What you will do -
While reading through the material below, copy each line that holds the word "construction".

The input -
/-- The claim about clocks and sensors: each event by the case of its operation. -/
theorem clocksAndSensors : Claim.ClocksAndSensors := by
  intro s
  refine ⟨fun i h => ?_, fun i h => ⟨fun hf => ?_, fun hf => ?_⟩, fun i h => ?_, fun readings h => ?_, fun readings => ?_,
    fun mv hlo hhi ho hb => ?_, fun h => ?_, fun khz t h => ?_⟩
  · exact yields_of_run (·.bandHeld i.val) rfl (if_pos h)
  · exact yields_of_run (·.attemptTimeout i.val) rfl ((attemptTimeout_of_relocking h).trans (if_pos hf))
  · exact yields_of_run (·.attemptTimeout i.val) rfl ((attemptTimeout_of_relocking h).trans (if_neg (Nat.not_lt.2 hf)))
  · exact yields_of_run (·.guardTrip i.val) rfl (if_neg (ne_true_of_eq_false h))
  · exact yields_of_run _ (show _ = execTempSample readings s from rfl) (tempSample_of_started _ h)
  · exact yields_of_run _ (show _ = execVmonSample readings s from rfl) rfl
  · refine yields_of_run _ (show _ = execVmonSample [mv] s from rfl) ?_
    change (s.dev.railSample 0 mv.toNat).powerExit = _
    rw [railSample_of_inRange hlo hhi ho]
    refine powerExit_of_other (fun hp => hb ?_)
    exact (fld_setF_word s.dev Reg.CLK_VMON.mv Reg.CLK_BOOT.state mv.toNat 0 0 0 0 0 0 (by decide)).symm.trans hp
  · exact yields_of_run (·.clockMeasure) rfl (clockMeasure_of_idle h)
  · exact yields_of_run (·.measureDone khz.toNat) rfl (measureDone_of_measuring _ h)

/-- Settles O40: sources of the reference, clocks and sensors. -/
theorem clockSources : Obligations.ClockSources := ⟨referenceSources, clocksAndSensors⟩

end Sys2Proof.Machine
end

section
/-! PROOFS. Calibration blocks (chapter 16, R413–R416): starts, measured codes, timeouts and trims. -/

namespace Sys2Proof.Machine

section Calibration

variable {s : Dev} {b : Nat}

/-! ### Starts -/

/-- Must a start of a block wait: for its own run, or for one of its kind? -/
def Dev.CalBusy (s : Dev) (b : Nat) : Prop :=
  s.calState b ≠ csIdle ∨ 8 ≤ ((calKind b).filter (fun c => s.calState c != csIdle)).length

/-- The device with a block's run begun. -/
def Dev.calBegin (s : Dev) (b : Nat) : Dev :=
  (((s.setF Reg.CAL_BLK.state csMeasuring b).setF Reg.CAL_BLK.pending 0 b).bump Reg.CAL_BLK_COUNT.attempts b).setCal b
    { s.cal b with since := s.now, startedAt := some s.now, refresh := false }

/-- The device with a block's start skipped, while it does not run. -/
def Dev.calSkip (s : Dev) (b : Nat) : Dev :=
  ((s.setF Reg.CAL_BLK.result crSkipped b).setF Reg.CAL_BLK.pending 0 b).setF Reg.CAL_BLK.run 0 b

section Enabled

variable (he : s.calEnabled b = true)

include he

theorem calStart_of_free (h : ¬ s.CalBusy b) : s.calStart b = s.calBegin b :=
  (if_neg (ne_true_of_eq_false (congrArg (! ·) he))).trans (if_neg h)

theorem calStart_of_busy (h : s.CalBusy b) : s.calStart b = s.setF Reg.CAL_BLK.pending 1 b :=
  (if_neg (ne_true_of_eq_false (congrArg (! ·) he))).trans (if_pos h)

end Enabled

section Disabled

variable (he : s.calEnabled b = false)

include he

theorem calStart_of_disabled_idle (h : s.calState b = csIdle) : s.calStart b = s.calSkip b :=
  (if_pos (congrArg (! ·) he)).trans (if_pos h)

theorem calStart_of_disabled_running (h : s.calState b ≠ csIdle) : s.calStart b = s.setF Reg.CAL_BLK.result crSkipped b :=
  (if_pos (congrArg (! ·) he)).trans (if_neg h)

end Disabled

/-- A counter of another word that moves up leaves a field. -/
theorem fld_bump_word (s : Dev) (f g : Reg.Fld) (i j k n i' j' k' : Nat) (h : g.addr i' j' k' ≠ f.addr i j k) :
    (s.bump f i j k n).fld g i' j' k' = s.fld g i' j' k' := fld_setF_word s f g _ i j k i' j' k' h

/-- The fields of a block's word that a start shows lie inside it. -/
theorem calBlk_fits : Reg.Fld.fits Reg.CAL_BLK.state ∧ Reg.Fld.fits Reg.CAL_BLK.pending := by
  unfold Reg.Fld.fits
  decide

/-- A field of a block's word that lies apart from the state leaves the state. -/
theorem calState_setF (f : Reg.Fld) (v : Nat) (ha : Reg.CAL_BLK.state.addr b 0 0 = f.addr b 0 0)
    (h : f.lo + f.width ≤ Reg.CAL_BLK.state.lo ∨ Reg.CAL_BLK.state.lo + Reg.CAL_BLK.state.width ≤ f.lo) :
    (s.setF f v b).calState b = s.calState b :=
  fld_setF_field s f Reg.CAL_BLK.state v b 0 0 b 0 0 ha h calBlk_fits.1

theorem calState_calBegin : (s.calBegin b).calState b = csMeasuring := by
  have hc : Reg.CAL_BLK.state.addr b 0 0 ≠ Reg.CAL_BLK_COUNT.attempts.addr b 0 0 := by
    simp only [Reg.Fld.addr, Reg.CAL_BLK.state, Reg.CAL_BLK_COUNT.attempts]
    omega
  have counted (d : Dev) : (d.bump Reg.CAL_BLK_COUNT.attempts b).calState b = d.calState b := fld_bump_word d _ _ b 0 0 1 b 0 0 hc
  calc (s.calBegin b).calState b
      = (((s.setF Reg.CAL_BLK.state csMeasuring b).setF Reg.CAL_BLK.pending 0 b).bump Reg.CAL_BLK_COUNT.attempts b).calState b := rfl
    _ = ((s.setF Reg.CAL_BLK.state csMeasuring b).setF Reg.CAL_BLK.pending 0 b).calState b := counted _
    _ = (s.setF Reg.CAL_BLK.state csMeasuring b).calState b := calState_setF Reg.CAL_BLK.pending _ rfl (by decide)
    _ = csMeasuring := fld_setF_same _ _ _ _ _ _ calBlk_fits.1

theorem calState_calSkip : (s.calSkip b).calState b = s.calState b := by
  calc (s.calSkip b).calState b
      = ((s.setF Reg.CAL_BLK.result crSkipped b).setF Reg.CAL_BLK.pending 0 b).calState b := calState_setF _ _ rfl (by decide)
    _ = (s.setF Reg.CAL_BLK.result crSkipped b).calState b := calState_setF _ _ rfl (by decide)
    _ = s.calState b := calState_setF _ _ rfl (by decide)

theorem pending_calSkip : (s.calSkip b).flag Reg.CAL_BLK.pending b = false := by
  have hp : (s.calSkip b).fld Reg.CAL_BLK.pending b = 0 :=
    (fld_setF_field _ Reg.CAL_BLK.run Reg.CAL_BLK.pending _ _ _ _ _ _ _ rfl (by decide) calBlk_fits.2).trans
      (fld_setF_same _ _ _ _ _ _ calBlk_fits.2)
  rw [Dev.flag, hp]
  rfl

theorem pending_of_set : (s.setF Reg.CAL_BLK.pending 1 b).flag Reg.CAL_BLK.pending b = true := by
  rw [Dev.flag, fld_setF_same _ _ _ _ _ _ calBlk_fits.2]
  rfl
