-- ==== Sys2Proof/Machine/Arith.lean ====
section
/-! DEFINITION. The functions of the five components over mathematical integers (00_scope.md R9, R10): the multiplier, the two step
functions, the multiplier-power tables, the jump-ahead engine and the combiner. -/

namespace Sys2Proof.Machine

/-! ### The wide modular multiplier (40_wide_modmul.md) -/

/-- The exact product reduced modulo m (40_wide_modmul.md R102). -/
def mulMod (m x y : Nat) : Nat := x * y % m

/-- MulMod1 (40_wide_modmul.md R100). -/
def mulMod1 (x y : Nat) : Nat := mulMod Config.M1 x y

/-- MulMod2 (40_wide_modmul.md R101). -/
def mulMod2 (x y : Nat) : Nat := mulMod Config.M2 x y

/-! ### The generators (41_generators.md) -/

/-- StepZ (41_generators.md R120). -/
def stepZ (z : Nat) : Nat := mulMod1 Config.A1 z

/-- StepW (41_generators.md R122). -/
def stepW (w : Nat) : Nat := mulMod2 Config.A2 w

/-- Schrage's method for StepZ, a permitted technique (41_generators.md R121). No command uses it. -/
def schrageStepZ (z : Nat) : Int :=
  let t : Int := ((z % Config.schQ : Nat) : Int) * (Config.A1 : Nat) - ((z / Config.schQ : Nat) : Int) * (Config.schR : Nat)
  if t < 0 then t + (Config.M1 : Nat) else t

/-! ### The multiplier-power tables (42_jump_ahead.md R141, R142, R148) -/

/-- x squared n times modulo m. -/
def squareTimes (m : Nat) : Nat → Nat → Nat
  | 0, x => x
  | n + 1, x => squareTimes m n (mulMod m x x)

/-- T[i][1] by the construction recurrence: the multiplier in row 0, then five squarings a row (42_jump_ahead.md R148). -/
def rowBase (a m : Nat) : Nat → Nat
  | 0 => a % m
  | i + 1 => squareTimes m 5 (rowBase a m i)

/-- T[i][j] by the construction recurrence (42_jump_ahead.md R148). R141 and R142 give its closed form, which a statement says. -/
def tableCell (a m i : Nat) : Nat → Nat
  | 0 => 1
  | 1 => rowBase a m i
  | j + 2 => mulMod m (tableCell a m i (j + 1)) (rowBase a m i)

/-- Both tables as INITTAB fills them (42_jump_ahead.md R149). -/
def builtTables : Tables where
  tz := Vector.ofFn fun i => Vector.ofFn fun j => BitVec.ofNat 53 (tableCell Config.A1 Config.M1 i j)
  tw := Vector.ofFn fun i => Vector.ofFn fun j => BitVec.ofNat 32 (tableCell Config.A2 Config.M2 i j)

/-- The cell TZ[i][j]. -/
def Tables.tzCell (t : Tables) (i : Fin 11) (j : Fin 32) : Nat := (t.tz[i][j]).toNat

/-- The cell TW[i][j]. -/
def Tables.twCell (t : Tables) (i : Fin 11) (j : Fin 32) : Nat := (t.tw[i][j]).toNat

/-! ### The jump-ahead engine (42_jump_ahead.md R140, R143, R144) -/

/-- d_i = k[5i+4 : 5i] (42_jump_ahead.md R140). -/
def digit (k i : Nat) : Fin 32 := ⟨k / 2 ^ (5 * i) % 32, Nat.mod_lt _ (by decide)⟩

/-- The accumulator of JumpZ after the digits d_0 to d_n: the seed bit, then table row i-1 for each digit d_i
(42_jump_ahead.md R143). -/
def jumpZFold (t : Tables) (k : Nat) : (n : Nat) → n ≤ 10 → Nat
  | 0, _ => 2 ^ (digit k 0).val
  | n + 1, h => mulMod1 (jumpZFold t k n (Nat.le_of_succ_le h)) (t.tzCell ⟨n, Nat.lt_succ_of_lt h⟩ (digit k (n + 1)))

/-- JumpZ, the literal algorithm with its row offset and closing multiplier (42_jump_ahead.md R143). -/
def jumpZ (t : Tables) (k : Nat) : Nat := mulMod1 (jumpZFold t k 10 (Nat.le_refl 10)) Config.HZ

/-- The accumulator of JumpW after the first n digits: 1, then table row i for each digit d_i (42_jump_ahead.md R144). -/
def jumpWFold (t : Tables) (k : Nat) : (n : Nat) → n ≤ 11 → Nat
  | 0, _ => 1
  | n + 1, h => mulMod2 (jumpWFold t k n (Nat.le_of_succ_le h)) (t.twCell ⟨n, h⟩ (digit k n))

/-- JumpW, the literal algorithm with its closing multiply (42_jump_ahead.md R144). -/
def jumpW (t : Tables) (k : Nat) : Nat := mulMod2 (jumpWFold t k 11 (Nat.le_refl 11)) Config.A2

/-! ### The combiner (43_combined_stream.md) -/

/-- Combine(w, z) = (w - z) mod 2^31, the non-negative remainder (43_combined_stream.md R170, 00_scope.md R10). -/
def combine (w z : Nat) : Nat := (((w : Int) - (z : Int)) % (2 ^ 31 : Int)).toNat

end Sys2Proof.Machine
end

Reply to the task -
/-- T[i][1] by the construction recurrence: the multiplier in row 0, then five squarings a row (42_jump_ahead.md R148). -/
/-- T[i][j] by the construction recurrence (42_jump_ahead.md R148). R141 and R142 give its closed form, which a statement says. -/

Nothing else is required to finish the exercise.